Record once.
Your agent cuts it.
roll captures the take. Crunch makes it searchable. EdAtor makes the cut — EDL, overlays, export. AI does the judgement, FFmpeg does the work.
it works on my agent's machine.
One take in. A finished cut — and a week of shorts — out.
You hit record and talk. Three tools you own do the rest. roll captures screen, camera and mic on a single clock, plus every click, keystroke and on-screen element. Crunch reads all of it — OCR and transcription — and turns the take into something searchable. EdAtor makes the editorial calls a human editor would, writes them as an edit list, dresses the cut in the Signal overlay kit, and exports. No timeline. No scrubbing. No “I’ll fix it in post”.
The edit is a decision. So make the footage RAG-able.
click × on-screen text × transcript = labelled action events. Once the take is searchable, an LLM can make real editorial decisions from it — what to cut, where to zoom, when to bleep — instead of guessing from raw pixels. Crunch does the heavy read once, so every downstream cycle is cheap.
And it all runs on a box you own: near-zero marginal cost, nothing leaving your estate. The scary bit isn’t the AI — it’s the plumbing. The plumbing’s done.
Three tools. One clock. Your stack.
Capture the whole truth, on one clock.
A native macOS recorder.

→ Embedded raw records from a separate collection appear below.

/-- One more event: a byte, the terminator, or nothing any more (R161, R162). -/
theorem draining_txrdy {msg earlier : List Byte} {k : Nat} {s t : State} (wellFormed : messageWellFormed msg = true)
    (draining : Draining msg k earlier s) (h : exec .txrdy s = .next t) : Draining msg (k + 1) earlier t := by
  obtain ⟨-, fits, noTerm⟩ := messageWellFormed_eq_true.mp wellFormed
  obtain ⟨holds, wire, sending, drained⟩ := draining
  rcases Nat.lt_trichotomy k msg.length with before | atEnd | beyond
  · obtain ⟨armed, cursor⟩ := sending (Nat.le_of_lt before)
    have byte : bufByte s s.cursor.toNat = msg[k] := by
      rw [cursor, bufByte_of_holdsMessage_of_lt holds before]
    have inside : s.cursor.toNat ≤ 21 := by omega
    have notTerm : bufByte s s.cursor.toNat ≠ Config.term := byte ▸ noTerm _ (List.getElem_mem before)
    obtain rfl : _ = t := Host.Outcome.next.inj ((exec_txrdy_of_ne_term armed inside notTerm).symm.trans h)
    refine ⟨holds, ?_, fun _ => ⟨armed, ?_⟩, fun beyond => by omega⟩
    · rw [State.advanceCursor_wire, State.send_wire, wire, byte, List.append_assoc, List.take_append_getElem]
    · exact (advanceCursor_cursor_toNat inside).trans (congrArg (· + 1) cursor)
  · obtain ⟨armed, cursor⟩ := sending (Nat.le_of_eq atEnd)
    have terminator : bufByte s s.cursor.toNat = Config.term := by
      rw [cursor, atEnd, bufByte_length_of_holdsMessage holds]
    obtain rfl : _ = t :=
      Host.Outcome.next.inj ((exec_txrdy_of_eq_term armed (by omega) terminator).symm.trans h)
    refine ⟨holds, ?_, fun before => by omega, fun _ => ⟨rfl, rfl⟩⟩
    rw [State.disarm_wire, wire, List.take_of_length_le (by omega), List.take_of_length_le (by omega)]
  · obtain ⟨disarmed, rewound⟩ := drained beyond
    obtain rfl : s = t := Host.Outcome.next.inj ((exec_txrdy_of_disarmed disarmed).symm.trans h)
    refine ⟨holds, ?_, fun before => by omega, fun _ => ⟨disarmed, rewound⟩⟩
    rw [wire, List.take_of_length_le (by omega), List.take_of_length_le (by omega)]

theorem draining_exec {msg earlier : List Byte} {k : Nat} {i : Instr} {s t : State}
    (wellFormed : messageWellFormed msg = true) (draining : Draining msg k earlier s) (notReset : i ≠ .reset)
    (notEdge : i ≠ .svcEdge) (h : exec i s = .next t) : Draining msg (k + countOp .txrdy [i]) earlier t := by
  by_cases txrdy : i = .txrdy
  · subst txrdy
    exact draining_txrdy wellFormed draining h
  · have none : countOp .txrdy [i] = 0 := by simp [countOp, txrdy]
    rw [none]
    exact draining_of_sameTransmitter draining (sameTransmitter_of_exec h notReset notEdge txrdy)

/-- The drain of a run that loads nothing, whatever else lies in it. -/
theorem draining_runOps {msg earlier : List Byte} {k : Nat} {ops : List Instr} {s t : State}
    (wellFormed : messageWellFormed msg = true) (draining : Draining msg k earlier s)
    (quiet : ∀ i ∈ ops, i = .tick ∨ i = .fall ∨ i = .svcOvf ∨ i = .txrdy) (run : runOps ops s = .next t) :
    Draining msg (k + countOp .txrdy ops) earlier t := by
  induction ops generalizing k s with
  | nil =>
    obtain rfl : s = t := Host.Outcome.next.inj run
    exact draining
  | cons i is ih =>
    obtain ⟨u, first, rest⟩ := runOps_cons_eq_next.mp run
    have notReset : i ≠ .reset := by rintro rfl; simpa using quiet _ List.mem_cons_self
    have notEdge : i ≠ .svcEdge := by rintro rfl; simpa using quiet _ List.mem_cons_self
    rw [countOp_cons, ← Nat.add_assoc]
    exact ih (draining_exec wellFormed draining notReset notEdge first)
      (fun j mem => quiet j (List.mem_cons_of_mem i mem)) rest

Screen, camera and mic — sub-frame synced on one shared clock, so there’s no drift to chase and nothing to re-align by hand. But roll captures more than pixels: every click, drag, keystroke and scroll, plus the Accessibility role and label of whatever you touched — a full input-and-semantic telemetry track running alongside the video.

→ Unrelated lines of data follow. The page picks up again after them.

-- ==== Sys2Proof/Decode.lean ====
section
/-! DEFINITION. The decoder (R66 to R83), total on any bytes, and the encoder written from the same formats (R70). -/

namespace Sys2Proof

/-- `w[15:12]` (R69). -/
def fieldP (w : Word) : BitVec 4 := w.extractLsb' 12 4

/-- `x = w[11:8]` (R69). -/
def fieldX (w : Word) : RegIdx := w.extractLsb' 8 4

/-- `y = w[7:4]` (R69). -/
def fieldY (w : Word) : RegIdx := w.extractLsb' 4 4

/-- `n = w[3:0]`, the document's `suffix_4` (R69). -/
def fieldN (w : Word) : BitVec 4 := w.extractLsb' 0 4

/-- `kk = w[7:0]`, the document's `suffix_8` (R69). -/
def fieldKk (w : Word) : Byte := w.extractLsb' 0 8

/-- `nnn = w[11:0]` (R69). -/
def fieldNnn (w : Word) : Lit12 := w.extractLsb' 0 12

/-- Why bytes are no instruction. `unmatched` carries the word that dispatch reports (R75, R159); `truncated`: fewer than
the two bytes every instruction has (R66). -/
inductive DecodeError where
  | unmatched (w : Word)
  | truncated
  deriving DecidableEq, Repr

/-- Prefix 0 selects on the whole word (R73; log entry 24). -/
def decode0 (w : Word) : Except DecodeError Instr :=
  if w = 0x00E0 then .ok .cls
  else if w = 0x00EE then .ok .ret
  else .error (.unmatched w)

/-- Prefix 8 dispatches by `n` (R74). -/
def decode8 (w : Word) : Except DecodeError Instr :=
  match (fieldN w).toNat with
  | 0x0 => .ok (.ldReg (fieldX w) (fieldY w))
  | 0x1 => .ok (.orReg (fieldX w) (fieldY w))
  | 0x2 => .ok (.andReg (fieldX w) (fieldY w))
  | 0x3 => .ok (.xorReg (fieldX w) (fieldY w))
  | 0x4 => .ok (.addReg (fieldX w) (fieldY w))
  | 0x5 => .ok (.subReg (fieldX w) (fieldY w))
  | 0x6 => .ok (.shr (fieldX w) (fieldY w))
  | 0x7 => .ok (.subnReg (fieldX w) (fieldY w))
  | 0xE => .ok (.shl (fieldX w) (fieldY w))
  | _   => .error (.unmatched w)

/-- Prefix E dispatches by `kk` (R78). -/
def decodeE (w : Word) : Except DecodeError Instr :=
  match (fieldKk w).toNat with
  | 0x9E => .ok (.skp (fieldX w))
  | 0xA1 => .ok (.sknp (fieldX w))
  | _    => .error (.unmatched w)

/-- Prefix F dispatches by `kk` (R78). -/
def decodeF (w : Word) : Except DecodeError Instr :=
  match (fieldKk w).toNat with
  | 0x07 => .ok (.ldVxDt (fieldX w))
  | 0x0A => .ok (.ldVxK (fieldX w))
  | 0x15 => .ok (.ldDtVx (fieldX w))
  | 0x18 => .ok (.ldStVx (fieldX w))
  | 0x1E => .ok (.addIVx (fieldX w))
  | 0x29 => .ok (.ldFVx (fieldX w))
  | 0x33 => .ok (.ldBVx (fieldX w))
  | 0x55 => .ok (.ldMemVx (fieldX w))
  | 0x65 => .ok (.ldVxMem (fieldX w))
  | _    => .error (.unmatched w)

/-- The decode function of R83, total on all 65536 words (R68); it depends on nothing but the word (R80). -/
def decode (w : Word) : Except DecodeError Instr :=
  match (fieldP w).toNat with
  | 0x0 => decode0 w
  | 0x1 => .ok (.jp (fieldNnn w))
  | 0x2 => .ok (.call (fieldNnn w))
  | 0x3 => .ok (.seImm (fieldX w) (fieldKk w))
  | 0x4 => .ok (.sneImm (fieldX w) (fieldKk w))
  | 0x5 => if fieldN w = 0 then .ok (.seReg (fieldX w) (fieldY w)) else .error (.unmatched w)
  | 0x6 => .ok (.ldImm (fieldX w) (fieldKk w))
  | 0x7 => .ok (.addImm (fieldX w) (fieldKk w))
  | 0x8 => decode8 w
  | 0x9 => if fieldN w = 0 then .ok (.sneReg (fieldX w) (fieldY w)) else .error (.unmatched w)
  | 0xA => .ok (.ldI (fieldNnn w))
  | 0xB => .ok (.jpV0 (fieldNnn w))
  | 0xC => .ok (.rnd (fieldX w) (fieldKk w))
  | 0xD => .ok (.drw (fieldX w) (fieldY w) (fieldN w))
  | 0xE => decodeE w
  | 0xF => decodeF w
  | _   => .error (.unmatched w)   -- no 4-bit prefix is left (R69)

/-- The instruction word of two bytes, the first one in bits 15:8 (R49, R67). -/
def wordOfBytes (hi lo : Byte) : Word := hi ++ lo

/-- The byte an instruction word has at the lower address (R49, R66). -/
def highByte (w : Word) : Byte := w.extractLsb' 8 8

/-- The byte an instruction word has at the higher address (R49, R66). -/
def lowByte (w : Word) : Byte := w.extractLsb' 0 8

/-- Decode the instruction at the head of a byte string; it always has exactly two bytes (R66). -/
def decodeBytes : List Byte → Except DecodeError (Instr × List Byte)
  | hi :: lo :: rest =>
    match decode (wordOfBytes hi lo) with
    | .ok i => .ok (i, rest)
    | .error e => .error e
  | _ => .error .truncated

/-- The word of an instruction, by the formats of R70 and the opcode map of R72. -/
def encode : Instr → Word
  | .cls           => 0x00E0
  | .ret           => 0x00EE
  | .jp nnn        => 0x1#4 ++ nnn
  | .call nnn      => 0x2#4 ++ nnn
  | .seImm x kk    => 0x3#4 ++ x ++ kk
  | .sneImm x kk   => 0x4#4 ++ x ++ kk
  | .seReg x y     => 0x5#4 ++ x ++ y ++ 0x0#4
  | .ldImm x kk    => 0x6#4 ++ x ++ kk
  | .addImm x kk   => 0x7#4 ++ x ++ kk
  | .ldReg x y     => 0x8#4 ++ x ++ y ++ 0x0#4
  | .orReg x y     => 0x8#4 ++ x ++ y ++ 0x1#4
  | .andReg x y    => 0x8#4 ++ x ++ y ++ 0x2#4
  | .xorReg x y    => 0x8#4 ++ x ++ y ++ 0x3#4
  | .addReg x y    => 0x8#4 ++ x ++ y ++ 0x4#4
  | .subReg x y    => 0x8#4 ++ x ++ y ++ 0x5#4
  | .shr x y       => 0x8#4 ++ x ++ y ++ 0x6#4
  | .subnReg x y   => 0x8#4 ++ x ++ y ++ 0x7#4
  | .shl x y       => 0x8#4 ++ x ++ y ++ 0xE#4
  | .sneReg x y    => 0x9#4 ++ x ++ y ++ 0x0#4
  | .ldI nnn       => 0xA#4 ++ nnn
  | .jpV0 nnn      => 0xB#4 ++ nnn
  | .rnd x kk      => 0xC#4 ++ x ++ kk
  | .drw x y n     => 0xD#4 ++ x ++ y ++ n
  | .skp x         => 0xE#4 ++ x ++ 0x9E#8
  | .sknp x        => 0xE#4 ++ x ++ 0xA1#8
  | .ldVxDt x      => 0xF#4 ++ x ++ 0x07#8
  | .ldVxK x       => 0xF#4 ++ x ++ 0x0A#8
  | .ldDtVx x      => 0xF#4 ++ x ++ 0x15#8
  | .ldStVx x      => 0xF#4 ++ x ++ 0x18#8
  | .addIVx x      => 0xF#4 ++ x ++ 0x1E#8
  | .ldFVx x       => 0xF#4 ++ x ++ 0x29#8
  | .ldBVx x       => 0xF#4 ++ x ++ 0x33#8
  | .ldMemVx x     => 0xF#4 ++ x ++ 0x55#8
  | .ldVxMem x     => 0xF#4 ++ x ++ 0x65#8

/-- The 16-bit word of the low `nbits` bits of `w`, the bits above them zero. -/
def tableWord (nbits w : Nat) : Word := BitVec.ofNat 16 (w % 2 ^ nbits)

/-- The instruction the decoder reads from a word of the opcode table: the word is laid out as two
bytes, high byte first (R49, R66), and given to `decodeBytes`. -/
def decodeTableWord (nbits w : Nat) : Option Instr :=
  match decodeBytes [highByte (tableWord nbits w), lowByte (tableWord nbits w)] with
  | .ok (i, _) => some i
  | .error _ => none

end Sys2Proof
end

The output is a self-describing pack — screen.mp4 camera.mp4 mic.m4a metadata.jsonl manifest.json, all on one host clock. That pack is the contract with everything downstream. roll’s job is capture + inspect — not edit.

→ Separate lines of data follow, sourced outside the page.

/-- R23: what `VF` keeps when it is the destination: the carry for `8xy4`, the arithmetic result for the other four. -/
def Obligations.LastWriteStaysInVF : Prop :=
  ∀ (y : RegIdx) (s : State),
    (∃ t, exec (.addReg 15 y) s = .next t ∧ (t.reg 15).toNat = ((s.reg 15).toNat + (s.reg y).toNat) / 256) ∧
    (∃ t, exec (.subReg 15 y) s = .next t ∧ (t.reg 15).toNat = ((s.reg 15).toNat + 256 - (s.reg y).toNat) % 256) ∧
    (∃ t, exec (.shr 15 y) s = .next t ∧ (t.reg 15).toNat = (s.reg 15).toNat / 2) ∧
    (∃ t, exec (.subnReg 15 y) s = .next t ∧ (t.reg 15).toNat = ((s.reg y).toNat + 256 - (s.reg 15).toNat) % 256) ∧
    (∃ t, exec (.shl 15 y) s = .next t ∧ (t.reg 15).toNat = 2 * (s.reg 15).toNat % 256)

/-- R127: the cycle's random byte under the mask, for every value of that byte (the model's port, log entry 4). -/
def Obligations.RandomByteUnderMask : Prop :=
  Encodes 0xF000 0xC000 (fun w => .rnd (fieldX w) (fieldKk w)) ∧
  ∀ (x : RegIdx) (kk : Byte) (s : State),
    ∃ t, exec (.rnd x kk) s = .next t ∧ t = { s with V := t.V, result := .ok } ∧
      (∀ k < 8, (t.reg x).getLsbD k = (s.inputs.rnd.getLsbD k && kk.getLsbD k)) ∧ RegsKept [x] s t ∧ MemKept s t

/-! ## Index register and memory instructions -/

/-- R129, R130: the two plain writes of `I`; the sum wraps at 16 bits and writes no flag. -/
def Obligations.IndexLoadAndAdd : Prop :=
  Encodes 0xF000 0xA000 (fun w => .ldI (fieldNnn w)) ∧ Encodes 0xF0FF 0xF01E (fun w => .addIVx (fieldX w)) ∧
  (∀ (nnn : Lit12) (s : State),
    ∃ t, exec (.ldI nnn) s = .next t ∧ t = { s with I := t.I, result := .ok } ∧ t.I.toNat = nnn.toNat) ∧
  ∀ (x : RegIdx) (s : State),
    ∃ t, exec (.addIVx x) s = .next t ∧ t = { s with I := t.I, result := .ok } ∧
      t.I.toNat = (s.I.toNat + (s.reg x).toNat) % 65536

/-- R131, R163: the glyph address for a digit up to 15, for every `FONT_BASE`, and `InvalidGlyph` with `I` unchanged above. -/
def Obligations.GlyphAddressOrInvalidGlyph : Prop :=
  Encodes 0xF0FF 0xF029 (fun w => .ldFVx (fieldX w)) ∧
  ∀ (x : RegIdx) (s : State),
    ((s.reg x).toNat ≤ 15 → ∃ t, exec (.ldFVx x) s = .next t ∧ t = { s with I := t.I, result := .ok } ∧
      t.I.toNat = s.font.base.val + 5 * (s.reg x).toNat) ∧
    (15 < (s.reg x).toNat → exec (.ldFVx x) s = .next { s with result := .err (.invalidGlyph (s.reg x)) })

/-- R132: the three decimal digits at `I`, `I+1`, `I+2`; at the first address that cannot be written the error is raised, and the
digits before it stay written. -/
def Obligations.BcdStoresThreeDigits : Prop :=
  Encodes 0xF0FF 0xF033 (fun w => .ldBVx (fieldX w)) ∧
  ∀ (x : RegIdx) (s : State),
    (0x200 ≤ s.I.toNat → s.I.toNat + 2 < 4096 → ∃ t, exec (.ldBVx x) s = .next t ∧ t = { s with mem := t.mem, result := .ok } ∧
      (t.byteAt s.I.toNat).toNat = (s.reg x).toNat / 100 ∧
      (t.byteAt (s.I.toNat + 1)).toNat = (s.reg x).toNat / 10 % 10 ∧
      (t.byteAt (s.I.toNat + 2)).toNat = (s.reg x).toNat % 10 ∧ MemKeptOutside s.I.toNat 3 s t) ∧
    (s.I.toNat < 0x200 → exec (.ldBVx x) s = .next { s with result := .err (.protectedWrite s.I.toNat) }) ∧
    (4096 ≤ s.I.toNat → exec (.ldBVx x) s = .next { s with result := .err (.addressOutOfRange s.I.toNat) }) ∧
    (s.I.toNat < 4096 → 4096 ≤ s.I.toNat + 2 → ∃ t, exec (.ldBVx x) s = .next t ∧
      t = { s with mem := t.mem, result := .err (.addressOutOfRange 4096) } ∧
      (t.byteAt s.I.toNat).toNat = (s.reg x).toNat / 100 ∧
      (s.I.toNat + 1 < 4096 → (t.byteAt (s.I.toNat + 1)).toNat = (s.reg x).toNat / 10 % 10) ∧
      MemKeptOutside s.I.toNat (4096 - s.I.toNat) s t)

/-- R133: `V0..Vx` in memory from `I` on; at the first address that cannot be written the error is raised, and the bytes before
it stay written. -/
def Obligations.BlockStoreWritesRegisters : Prop :=
  Encodes 0xF0FF 0xF055 (fun w => .ldMemVx (fieldX w)) ∧
  ∀ (x : RegIdx) (s : State),
    (0x200 ≤ s.I.toNat → s.I.toNat + x.toNat < 4096 → ∃ t, exec (.ldMemVx x) s = .next t ∧
      t = { s with mem := t.mem, result := .ok } ∧ (∀ r : RegIdx, r.toNat ≤ x.toNat → t.byteAt (s.I.toNat + r.toNat) = s.reg r) ∧
      MemKeptOutside s.I.toNat (x.toNat + 1) s t) ∧
    (s.I.toNat < 0x200 → exec (.ldMemVx x) s = .next { s with result := .err (.protectedWrite s.I.toNat) }) ∧
    (4096 ≤ s.I.toNat → exec (.ldMemVx x) s = .next { s with result := .err (.addressOutOfRange s.I.toNat) }) ∧
    (0x200 ≤ s.I.toNat → s.I.toNat < 4096 → 4096 ≤ s.I.toNat + x.toNat → ∃ t, exec (.ldMemVx x) s = .next t ∧
      t = { s with mem := t.mem, result := .err (.addressOutOfRange 4096) } ∧
      (∀ r : RegIdx, r.toNat ≤ x.toNat → s.I.toNat + r.toNat < 4096 → t.byteAt (s.I.toNat + r.toNat) = s.reg r) ∧
      MemKeptOutside s.I.toNat (4096 - s.I.toNat) s t)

Reads the take. Makes it searchable.
Crunch is a self-hosted, OpenAI-compatible inference API for the boring, brilliant models under most apps — OCR, speech-to-text, embeddings, reranking, captioning. Point roll’s pack at POST /pack and it reads the take: line-level OCR of the screen, a word-timed transcript of the mic, every click joined to what was under the cursor and what was being said. The encoder models stay warm in memory, so calls come back in tens of milliseconds.
POST /pack → crunch.json
OCR · transcribe · embed · rerank · caption
Whisper-turbo + Florence-2 sidecars · Tesseract OCR
models warm in memory · near-zero marginal cost
The output is one lean crunch.json — the join of what was on screen, what was said and what was done, all on roll’s shared clock. Not a video dump: a queryable index with scored edit moments and a beat-by-beat outline. No GPU, no per-call meter, no data leaving the box. That file is the contract edator reads — the authoring index it works from instead of watching the footage.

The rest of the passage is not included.